Exercise inputs Start Marker

-- ==== Sys2Proof/Laws/State.lean ====
section
/-! SUPPORT. One lemma per effect: what it changes and every field it leaves alone; the rules by which programs of effects run. -/
namespace Sys2Proof.Machine

@[simp] theorem State.apply_reg (s : State) (r : RegId) (i j v : Nat) :
    (s.apply (.reg r i j v)).pending = s.pending ∧ (s.apply (.reg r i j v)).clock = s.clock ∧
    (s.apply (.reg r i j v)).moment = s.moment ∧ (s.apply (.reg r i j v)).regs = s.regs.write r i j v ∧
    (s.apply (.reg r i j v)).shadows = s.shadows ∧ (s.apply (.reg r i j v)).taken = s.taken ∧
    (s.apply (.reg r i j v)).mem = s.mem ∧ (s.apply (.reg r i j v)).bus = s.bus ∧ (s.apply (.reg r i j v)).btn = s.btn ∧
    (s.apply (.reg r i j v)).dev = s.dev ∧ (s.apply (.reg r i j v)).boot = s.boot ∧
    (s.apply (.reg r i j v)).tmb = s.tmb ∧ (s.apply (.reg r i j v)).chn = s.chn ∧ (s.apply (.reg r i j v)).grn = s.grn ∧
    (s.apply (.reg r i j v)).sal = s.sal ∧ (s.apply (.reg r i j v)).rak = s.rak ∧ (s.apply (.reg r i j v)).lnk = s.lnk ∧
    (s.apply (.reg r i j v)).tun = s.tun ∧ (s.apply (.reg r i j v)).eth = s.eth ∧ (s.apply (.reg r i j v)).brg = s.brg ∧
    (s.apply (.reg r i j v)).sig = s.sig ∧ (s.apply (.reg r i j v)).can = s.can ∧ (s.apply (.reg r i j v)).dsp = s.dsp ∧
    (s.apply (.reg r i j v)).cbl = s.cbl ∧ (s.apply (.reg r i j v)).key = s.key ∧ (s.apply (.reg r i j v)).gau = s.gau ∧
    (s.apply (.reg r i j v)).slt = s.slt ∧ (s.apply (.reg r i j v)).drawn = s.drawn ∧ (s.apply (.reg r i j v)).out = s.out := by
  refine ⟨?_, ?_, ?_, ?_, ?_, ?_, ?_, ?_, ?_, ?_, ?_, ?_, ?_, ?_, ?_, ?_, ?_, ?_, ?_, ?_, ?_, ?_, ?_, ?_, ?_, ?_, ?_, ?_, ?_⟩ <;> rfl

@[simp] theorem State.apply_keepRegs (s : State) (p : RegId → Nat → Nat → Bool) :
    (s.apply (.keepRegs p)).pending = s.pending ∧ (s.apply (.keepRegs p)).clock = s.clock ∧
    (s.apply (.keepRegs p)).moment = s.moment ∧ (s.apply (.keepRegs p)).regs = s.regs.chosen p ∧
    (s.apply (.keepRegs p)).shadows = s.shadows ∧ (s.apply (.keepRegs p)).taken = s.taken ∧
    (s.apply (.keepRegs p)).mem = s.mem ∧ (s.apply (.keepRegs p)).bus = s.bus ∧ (s.apply (.keepRegs p)).btn = s.btn ∧
    (s.apply (.keepRegs p)).dev = s.dev ∧ (s.apply (.keepRegs p)).boot = s.boot ∧ (s.apply (.keepRegs p)).tmb = s.tmb ∧
    (s.apply (.keepRegs p)).chn = s.chn ∧ (s.apply (.keepRegs p)).grn = s.grn ∧ (s.apply (.keepRegs p)).sal = s.sal ∧
    (s.apply (.keepRegs p)).rak = s.rak ∧ (s.apply (.keepRegs p)).lnk = s.lnk ∧ (s.apply (.keepRegs p)).tun = s.tun ∧
    (s.apply (.keepRegs p)).eth = s.eth ∧ (s.apply (.keepRegs p)).brg = s.brg ∧ (s.apply (.keepRegs p)).sig = s.sig ∧
    (s.apply (.keepRegs p)).can = s.can ∧ (s.apply (.keepRegs p)).dsp = s.dsp ∧ (s.apply (.keepRegs p)).cbl = s.cbl ∧
    (s.apply (.keepRegs p)).key = s.key ∧ (s.apply (.keepRegs p)).gau = s.gau ∧ (s.apply (.keepRegs p)).slt = s.slt ∧
    (s.apply (.keepRegs p)).drawn = s.drawn ∧ (s.apply (.keepRegs p)).out = s.out := by
  refine ⟨?_, ?_, ?_, ?_, ?_, ?_, ?_, ?_, ?_, ?_, ?_, ?_, ?_, ?_, ?_, ?_, ?_, ?_, ?_, ?_, ?_, ?_, ?_, ?_, ?_, ?_, ?_, ?_, ?_⟩ <;> rfl

@[simp] theorem State.apply_keepShadows (s : State) (p : RegId → Nat → Nat → Bool) :
    (s.apply (.keepShadows p)).pending = s.pending ∧ (s.apply (.keepShadows p)).clock = s.clock ∧
    (s.apply (.keepShadows p)).moment = s.moment ∧ (s.apply (.keepShadows p)).regs = s.regs ∧
    (s.apply (.keepShadows p)).shadows = s.shadows.chosen p ∧ (s.apply (.keepShadows p)).taken = s.taken ∧
    (s.apply (.keepShadows p)).mem = s.mem ∧ (s.apply (.keepShadows p)).bus = s.bus ∧
    (s.apply (.keepShadows p)).btn = s.btn ∧ (s.apply (.keepShadows p)).dev = s.dev ∧
    (s.apply (.keepShadows p)).boot = s.boot ∧ (s.apply (.keepShadows p)).tmb = s.tmb ∧
    (s.apply (.keepShadows p)).chn = s.chn ∧ (s.apply (.keepShadows p)).grn = s.grn ∧
    (s.apply (.keepShadows p)).sal = s.sal ∧ (s.apply (.keepShadows p)).rak = s.rak ∧
    (s.apply (.keepShadows p)).lnk = s.lnk ∧ (s.apply (.keepShadows p)).tun = s.tun ∧
    (s.apply (.keepShadows p)).eth = s.eth ∧ (s.apply (.keepShadows p)).brg = s.brg ∧
    (s.apply (.keepShadows p)).sig = s.sig ∧ (s.apply (.keepShadows p)).can = s.can ∧
    (s.apply (.keepShadows p)).dsp = s.dsp ∧ (s.apply (.keepShadows p)).cbl = s.cbl ∧
    (s.apply (.keepShadows p)).key = s.key ∧ (s.apply (.keepShadows p)).gau = s.gau ∧
    (s.apply (.keepShadows p)).slt = s.slt ∧ (s.apply (.keepShadows p)).drawn = s.drawn ∧
    (s.apply (.keepShadows p)).out = s.out := by
  refine ⟨?_, ?_, ?_, ?_, ?_, ?_, ?_, ?_, ?_, ?_, ?_, ?_, ?_, ?_, ?_, ?_, ?_, ?_, ?_, ?_, ?_, ?_, ?_, ?_, ?_, ?_, ?_, ?_, ?_⟩ <;> rfl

Exercise inputs End Marker

**Work to complete:**
The listing above is to be transcribed exactly. Include every line.

**Solution for this task:**
-- ==== Sys2Proof/Laws/State.lean ====
section
/-! SUPPORT. One lemma per effect: what it changes and every field it leaves alone; the rules by which programs of effects run. -/
namespace Sys2Proof.Machine

@[simp] theorem State.apply_reg (s : State) (r : RegId) (i j v : Nat) :
    (s.apply (.reg r i j v)).pending = s.pending ∧ (s.apply (.reg r i j v)).clock = s.clock ∧
    (s.apply (.reg r i j v)).moment = s.moment ∧ (s.apply (.reg r i j v)).regs = s.regs.write r i j v ∧
    (s.apply (.reg r i j v)).shadows = s.shadows ∧ (s.apply (.reg r i j v)).taken = s.taken ∧
    (s.apply (.reg r i j v)).mem = s.mem ∧ (s.apply (.reg r i j v)).bus = s.bus ∧ (s.apply (.reg r i j v)).btn = s.btn ∧
    (s.apply (.reg r i j v)).dev = s.dev ∧ (s.apply (.reg r i j v)).boot = s.boot ∧
    (s.apply (.reg r i j v)).tmb = s.tmb ∧ (s.apply (.reg r i j v)).chn = s.chn ∧ (s.apply (.reg r i j v)).grn = s.grn ∧
    (s.apply (.reg r i j v)).sal = s.sal ∧ (s.apply (.reg r i j v)).rak = s.rak ∧ (s.apply (.reg r i j v)).lnk = s.lnk ∧
    (s.apply (.reg r i j v)).tun = s.tun ∧ (s.apply (.reg r i j v)).eth = s.eth ∧ (s.apply (.reg r i j v)).brg = s.brg ∧
    (s.apply (.reg r i j v)).sig = s.sig ∧ (s.apply (.reg r i j v)).can = s.can ∧ (s.apply (.reg r i j v)).dsp = s.dsp ∧
    (s.apply (.reg r i j v)).cbl = s.cbl ∧ (s.apply (.reg r i j v)).key = s.key ∧ (s.apply (.reg r i j v)).gau = s.gau ∧
    (s.apply (.reg r i j v)).slt = s.slt ∧ (s.apply (.reg r i j v)).drawn = s.drawn ∧ (s.apply (.reg r i j v)).out = s.out := by
  refine ⟨?_, ?_, ?_, ?_, ?_, ?_, ?_, ?_, ?_, ?_, ?_, ?_, ?_, ?_, ?_, ?_, ?_, ?_, ?_, ?_, ?_, ?_, ?_, ?_, ?_, ?_, ?_, ?_, ?_⟩ <;> rfl

@[simp] theorem State.apply_keepRegs (s : State) (p : RegId → Nat → Nat → Bool) :
    (s.apply (.keepRegs p)).pending = s.pending ∧ (s.apply (.keepRegs p)).clock = s.clock ∧
    (s.apply (.keepRegs p)).moment = s.moment ∧ (s.apply (.keepRegs p)).regs = s.regs.chosen p ∧
    (s.apply (.keepRegs p)).shadows = s.shadows ∧ (s.apply (.keepRegs p)).taken = s.taken ∧
    (s.apply (.keepRegs p)).mem = s.mem ∧ (s.apply (.keepRegs p)).bus = s.bus ∧ (s.apply (.keepRegs p)).btn = s.btn ∧
    (s.apply (.keepRegs p)).dev = s.dev ∧ (s.apply (.keepRegs p)).boot = s.boot ∧ (s.apply (.keepRegs p)).tmb = s.tmb ∧
    (s.apply (.keepRegs p)).chn = s.chn ∧ (s.apply (.keepRegs p)).grn = s.grn ∧ (s.apply (.keepRegs p)).sal = s.sal ∧
    (s.apply (.keepRegs p)).rak = s.rak ∧ (s.apply (.keepRegs p)).lnk = s.lnk ∧ (s.apply (.keepRegs p)).tun = s.tun ∧
    (s.apply (.keepRegs p)).eth = s.eth ∧ (s.apply (.keepRegs p)).brg = s.brg ∧ (s.apply (.keepRegs p)).sig = s.sig ∧
    (s.apply (.keepRegs p)).can = s.can ∧ (s.apply (.keepRegs p)).dsp = s.dsp ∧ (s.apply (.keepRegs p)).cbl = s.cbl ∧
    (s.apply (.keepRegs p)).key = s.key ∧ (s.apply (.keepRegs p)).gau = s.gau ∧ (s.apply (.keepRegs p)).slt = s.slt ∧
    (s.apply (.keepRegs p)).drawn = s.drawn ∧ (s.apply (.keepRegs p)).out = s.out := by
  refine ⟨?_, ?_, ?_, ?_, ?_, ?_, ?_, ?_, ?_, ?_, ?_, ?_, ?_, ?_, ?_, ?_, ?_, ?_, ?_, ?_, ?_, ?_, ?_, ?_, ?_, ?_, ?_, ?_, ?_⟩ <;> rfl

@[simp] theorem State.apply_keepShadows (s : State) (p : RegId → Nat → Nat → Bool) :
    (s.apply (.keepShadows p)).pending = s.pending ∧ (s.apply (.keepShadows p)).clock = s.clock ∧
    (s.apply (.keepShadows p)).moment = s.moment ∧ (s.apply (.keepShadows p)).regs = s.regs ∧
    (s.apply (.keepShadows p)).shadows = s.shadows.chosen p ∧ (s.apply (.keepShadows p)).taken = s.taken ∧
    (s.apply (.keepShadows p)).mem = s.mem ∧ (s.apply (.keepShadows p)).bus = s.bus ∧
    (s.apply (.keepShadows p)).btn = s.btn ∧ (s.apply (.keepShadows p)).dev = s.dev ∧
    (s.apply (.keepShadows p)).boot = s.boot ∧ (s.apply (.keepShadows p)).tmb = s.tmb ∧
    (s.apply (.keepShadows p)).chn = s.chn ∧ (s.apply (.keepShadows p)).grn = s.grn ∧
    (s.apply (.keepShadows p)).sal = s.sal ∧ (s.apply (.keepShadows p)).rak = s.rak ∧
    (s.apply (.keepShadows p)).lnk = s.lnk ∧ (s.apply (.keepShadows p)).tun = s.tun ∧
    (s.apply (.keepShadows p)).eth = s.eth ∧ (s.apply (.keepShadows p)).brg = s.brg ∧
    (s.apply (.keepShadows p)).sig = s.sig ∧ (s.apply (.keepShadows p)).can = s.can ∧
    (s.apply (.keepShadows p)).dsp = s.dsp ∧ (s.apply (.keepShadows p)).cbl = s.cbl ∧
    (s.apply (.keepShadows p)).key = s.key ∧ (s.apply (.keepShadows p)).gau = s.gau ∧
    (s.apply (.keepShadows p)).slt = s.slt ∧ (s.apply (.keepShadows p)).drawn = s.drawn ∧
    (s.apply (.keepShadows p)).out = s.out := by
  refine ⟨?_, ?_, ?_, ?_, ?_, ?_, ?_, ?_, ?_, ?_, ?_, ?_, ?_, ?_, ?_, ?_, ?_, ?_, ?_, ?_, ?_, ?_, ?_, ?_, ?_, ?_, ?_, ?_, ?_⟩ <;> rfl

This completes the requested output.